== WHAT YOU NEED TO DO ==
Across the entries below, tally every line that holds the string "direct" and reply with the number only.

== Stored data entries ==
%%

/-- R87: SUBMIT. -/
def Obligations.SubmitPushesTheRawWord : Prop :=
  decode 0x20000000 = .ok .submit ∧ ∀ s : State, s.fatal = false →
    (s.ready = true → Completes (exec .submit s) (s.failed 6)) ∧
    (s.ready = false → s.mode = .direct →
      ∃ (l : Word) (b : Buf) (f : Fin 625),
        Completes (exec .submit s) (State.succeeded { s with
          ledger := l, buf := b, fill := f, res := unharden s.opa }) ∧
        l.toNat = min (s.ledger.toNat + 32) 0xFFFFFFFF ∧ f.val = min 624 (s.fill.val + 1) ∧
        b.word 623 = unharden s.opa ∧ ∀ k, k < 623 → b.word k = s.buf.word (k + 1)) ∧
    (s.ready = false → s.mode = .matrix →
      ∃ l : Word, Completes (exec .submit s) (State.succeeded { s with ledger := l }) ∧
        l.toNat = min (s.ledger.toNat + 32) 0xFFFFFFFF)

/-- R88: SUBMITP. -/
def Obligations.SubmitpCountsBitsAndEntersMatrixMode : Prop :=
  ∀ (width : Nat) (s : State), width < 65536 → s.fatal = false →
    decode (0x21000000 ||| BitVec.ofNat 32 width) = .ok (.submitp width) ∧
    (width = 0 ∨ width % 32 = 0 → Completes (exec (.submitp width) s) (s.failed 5)) ∧
    (width ≠ 0 → width % 32 ≠ 0 → s.ready = true → Completes (exec (.submitp width) s) (s.failed 6)) ∧
    (width ≠ 0 → width % 32 ≠ 0 → s.ready = false →
      ∃ l : Word, l.toNat = min (s.ledger.toNat + width) 0xFFFFFFFF ∧
        Completes (exec (.submitp width) s) (State.succeeded { s with mode := .matrix, ledger := l }))

/-- R90: CHECK, its tests in the spec's order. -/
def Obligations.CheckTestsAndReadies : Prop :=
  decode 0x22000000 = .ok (.check false) ∧ decode 0x22000001 = .ok (.check true) ∧
  ∀ (fm : Bool) (s : State), s.fatal = false →
    (s.ledger.toNat < 19968 → Completes (exec (.check fm) s) (s.failed 1)) ∧
    (19968 ≤ s.ledger.toNat → s.mode = .matrix ∨ fm = true →
      Completes (exec (.check fm) s) (s.failed 3)) ∧
    (19968 ≤ s.ledger.toNat → s.mode = .direct → fm = false →
      (s.ready = true → Completes (exec (.check fm) s) (State.succeeded { s with res := 1 })) ∧
      (s.ready = false → s.fill.val < 624 →
        Completes (exec (.check fm) s) { s.failed 2 with fatal := true }) ∧
      (s.ready = false → s.fill.val = 624 →
        Completes (exec (.check fm) s) (State.succeeded { s with
          buf := twist s.buf, cursor := 0, ready := true, res := 1 })))

/-- R91, R125: CLEAR sets the controller to its reset values and leaves OPA, OPB, RES, ERRSEEN and
FATAL; under the fatal lock it fails with code 2. -/
def Obligations.ClearEmptiesTheController : Prop :=
  decode 0x23000000 = .ok .clear ∧ ∀ s : State,
    (s.fatal = false → ∃ b : Buf, (∀ k, k < 624 → b.word k = 0) ∧
      Completes (exec .clear s) (State.succeeded { s with
        buf := b, fill := 0, cursor := 0, ledger := 0, mode := .direct, ready := false }) ∧
      b = State.reset.buf) ∧
    (s.fatal = true → Completes (exec .clear s) (s.failed 2))

/-! ### The twist engine -/

/-- R94: the three segments compute the same function as the in-place loop of R93: each new word
from old and new words, with the modular indices and mag written out. The constant in mag is the one
R6 states from general knowledge (log entry 9, PRESUMED). -/
def Obligations.TwistIsTheThreeSegments : Prop :=
  let shifted : Word → Word := fun y => (y >>> 1) ^^^ (if y.getLsbD 0 then 0x9908B0DF else 0)
  ∀ b : Buf,
    (∀ k, k < 227 → (twist b).word k = b.word (k + 397) ^^^
      shifted ((b.word k &&& 0x80000000) ||| (b.word (k + 1) &&& 0x7FFFFFFF))) ∧
    (∀ k, 227 ≤ k → k < 623 → (twist b).word k = (twist b).word (k - 227) ^^^
      shifted ((b.word k &&& 0x80000000) ||| (b.word (k + 1) &&& 0x7FFFFFFF))) ∧
    (twist b).word 623 = (twist b).word 396 ^^^
      shifted ((b.word 623 &&& 0x80000000) ||| ((twist b).word 0 &&& 0x7FFFFFFF))

/-- R96, R97 (b): g is the inverse of mag, and every output of twist and of untwist is consistent.
-/
def Obligations.TwistOutputsAreConsistent : Prop :=
  (∀ y : Word, unmag (mag y) = y) ∧ (∀ b : Buf, (twist b).Consistent) ∧
    ∀ b : Buf, (untwist b).Consistent

/-- R97 (c): each round trip holds exactly on the consistent arrays. -/
def Obligations.TwistRoundTripsExactlyWhenConsistent : Prop :=
  ∀ b : Buf, (untwist (twist b) = b ↔ b.Consistent) ∧ (twist (untwist b) = b ↔ b.Consistent)

/-- R97 (a): twist never reads bits [30:0] of word 0. -/
def Obligations.TwistIgnoresTheDeadBits : Prop :=
  ∀ (b : Buf) (v : Word), v.getLsbD 31 = (b.word 0).getLsbD 31 → twist (b.put 0 v) = twist b

/-- R97 (e): twist and untwist are linear over GF(2), and map the zero array to itself. -/
def Obligations.TwistAndUntwistAreLinear : Prop :=
  (∀ a b : Buf, twist (a.xor b) = (twist a).xor (twist b) ∧
    untwist (a.xor b) = (untwist a).xor (untwist b)) ∧
  twist Buf.zero = Buf.zero ∧ untwist Buf.zero = Buf.zero

/-- R98: the sliding window property, for a stream given from position 0 on. -/
def Obligations.TwistSlidesTheWindow : Prop :=
  ∀ x : Nat → Word,
    (∀ n, x (n + 624) = x (n + 397) ^^^
      mag ((x n &&& 0x80000000) ||| (x (n + 1) &&& 0x7FFFFFFF))) →
    ∀ j : Nat, twist (Vector.ofFn fun k : Fin 624 => x (j + k.val)) =
      Vector.ofFn fun k : Fin 624 => x (j + 624 + k.val)

/-- R106: untwist slides a window back by 624 wherever the stream has a word before the window it
comes to, that is from every window but the first. -/
def Obligations.UntwistSlidesTheWindowBack : Prop :=
  ∀ x : Nat → Word,
    (∀ n, x (n + 624) = x (n + 397) ^^^
      mag ((x n &&& 0x80000000) ||| (x (n + 1) &&& 0x7FFFFFFF))) →
    ∀ j : Nat, 1 ≤ j → untwist (Vector.ofFn fun k : Fin 624 => x (j + 624 + k.val)) =
      Vector.ofFn fun k : Fin 624 => x (j + k.val)

/-- R99, R100: TWIST and UNTWIST. -/
def Obligations.TwistCommandsApplyTheEngine : Prop :=
  decode 0x30000000 = .ok .twist ∧ decode 0x31000000 = .ok .untwist ∧
  ∀ s : State, s.fatal = false →
    (s.ready = false → Completes (exec .twist s) (s.failed 1) ∧ Completes (exec .untwist s) (s.failed 1)) ∧
    (s.ready = true →
      Completes (exec .twist s) (State.succeeded { s with buf := twist s.buf, cursor := 0 }) ∧
      Completes (exec .untwist s) (State.succeeded { s with buf := untwist s.buf }))

/-- R97 (d): on a ready block of the invariant, UNTWIST undoes TWIST and TWIST undoes UNTWIST. -/
def Obligations.TwistCommandsUndoEachOther : Prop :=
  ∀ s : State, s.Inv → s.ready = true →
    (∃ t u, exec .twist s = .next t ∧ exec .untwist t = .next u ∧ u.buf = s.buf) ∧
    (∃ t u, exec .untwist s = .next t ∧ exec .twist t = .next u ∧ u.buf = s.buf)

/-! ### The predictor -/

/-- R101, R103: PREDICT, with the lazy twist. -/
def Obligations.PredictReturnsTheNextOutput : Prop :=
  decode 0x40000000 = .ok .predict ∧ ∀ s : State, s.fatal = false →
    (s.ready = false → Completes (exec .predict s) (s.failed 1)) ∧
    (s.ready = true → s.cursor.val = 624 →
      Completes (exec .predict s) (State.succeeded { s with
        buf := twist s.buf, cursor := 1, res := harden ((twist s.buf).word 0) })) ∧
    (s.ready = true → s.cursor.val < 624 →
      ∃ c : Fin 625, c.val = s.cursor.val + 1 ∧
        Completes (exec .predict s) (State.succeeded { s with
          cursor := c, res := harden (s.buf.word s.cursor.val) }))

/-- R104: OFFSET, with its counts; RES is never written. -/
def Obligations.OffsetRunsItsCounts : Prop :=
  decode 0x41000000 = .ok .offset ∧ ∀ s : State, s.fatal = false →
    (s.opa.toInt = 0 → Completes (exec .offset s) s.succeeded) ∧
    (s.opa.toInt ≠ 0 → s.ready = false → Completes (exec .offset s) (s.failed 1)) ∧
    (0 < s.opa.toInt → s.ready = true →
      Completes (exec .offset s) (State.succeeded { s with
        buf := (Nat.iterate predictStep s.opa.toInt.toNat s).buf
        cursor := (Nat.iterate predictStep s.opa.toInt.toNat s).cursor })) ∧
    (s.opa.toInt < 0 → s.ready = true → ∀ m : Nat, (m : Int) = -s.opa.toInt →
      let back : State := { s with buf := Nat.iterate untwist (m / 624 + 1) s.buf }
      Completes (exec .offset s) (State.succeeded { s with
        buf := (Nat.iterate predictStep (624 - m % 624) back).buf
        cursor := (Nat.iterate predictStep (624 - m % 624) back).cursor }))

/-- R101, R102: on a stream, PREDICT returns the output at the stream position and moves it by 1,
whether or not it twists. -/
def Obligations.PredictFollowsTheStream : Prop :=
  ∀ (x : Int → Word) (j : Int) (s : State), Stream x → s.fatal = false → s.ready = true →
    s.buf = window x j →
    ∃ (t : State) (j' : Int), exec .predict s = .next t ∧
      t.res = harden (x (j + s.cursor.val)) ∧ t.ready = true ∧ t.fatal = false ∧
      t.buf = window x j' ∧ j' + t.cursor.val = j + s.cursor.val + 1

/-- R102, R105: on a stream, the net effect of OFFSET is to move the position by n, forward or
back. -/
def Obligations.OffsetMovesThePosition : Prop :=
  ∀ (x : Int → Word) (j : Int) (s : State), Stream x → s.fatal = false → s.ready = true →
    s.buf = window x j →
    ∃ (t : State) (j' : Int), exec .offset s = .next t ∧ t.res = s.res ∧ t.ready = true ∧
      t.fatal = false ∧ t.buf = window x j' ∧ j' + t.cursor.val = j + s.cursor.val + s.opa.toInt

/-- R102: on a stream, TWIST moves the position to j + 624 and UNTWIST moves it back by 624. -/
def Obligations.TwistCommandsMoveThePosition : Prop :=
  ∀ (x : Int → Word) (j : Int) (s : State), Stream x → s.fatal = false → s.ready = true →
    s.buf = window x j →
    (∃ t, exec .twist s = .next t ∧ t.ready = true ∧ t.fatal = false ∧
      t.buf = window x (j + 624) ∧ t.cursor = 0) ∧
    ∃ t, exec .untwist s = .next t ∧ t.ready = true ∧ t.fatal = false ∧
      t.buf = window x (j - 624) ∧ t.cursor = s.cursor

%%

== REPLY ==
3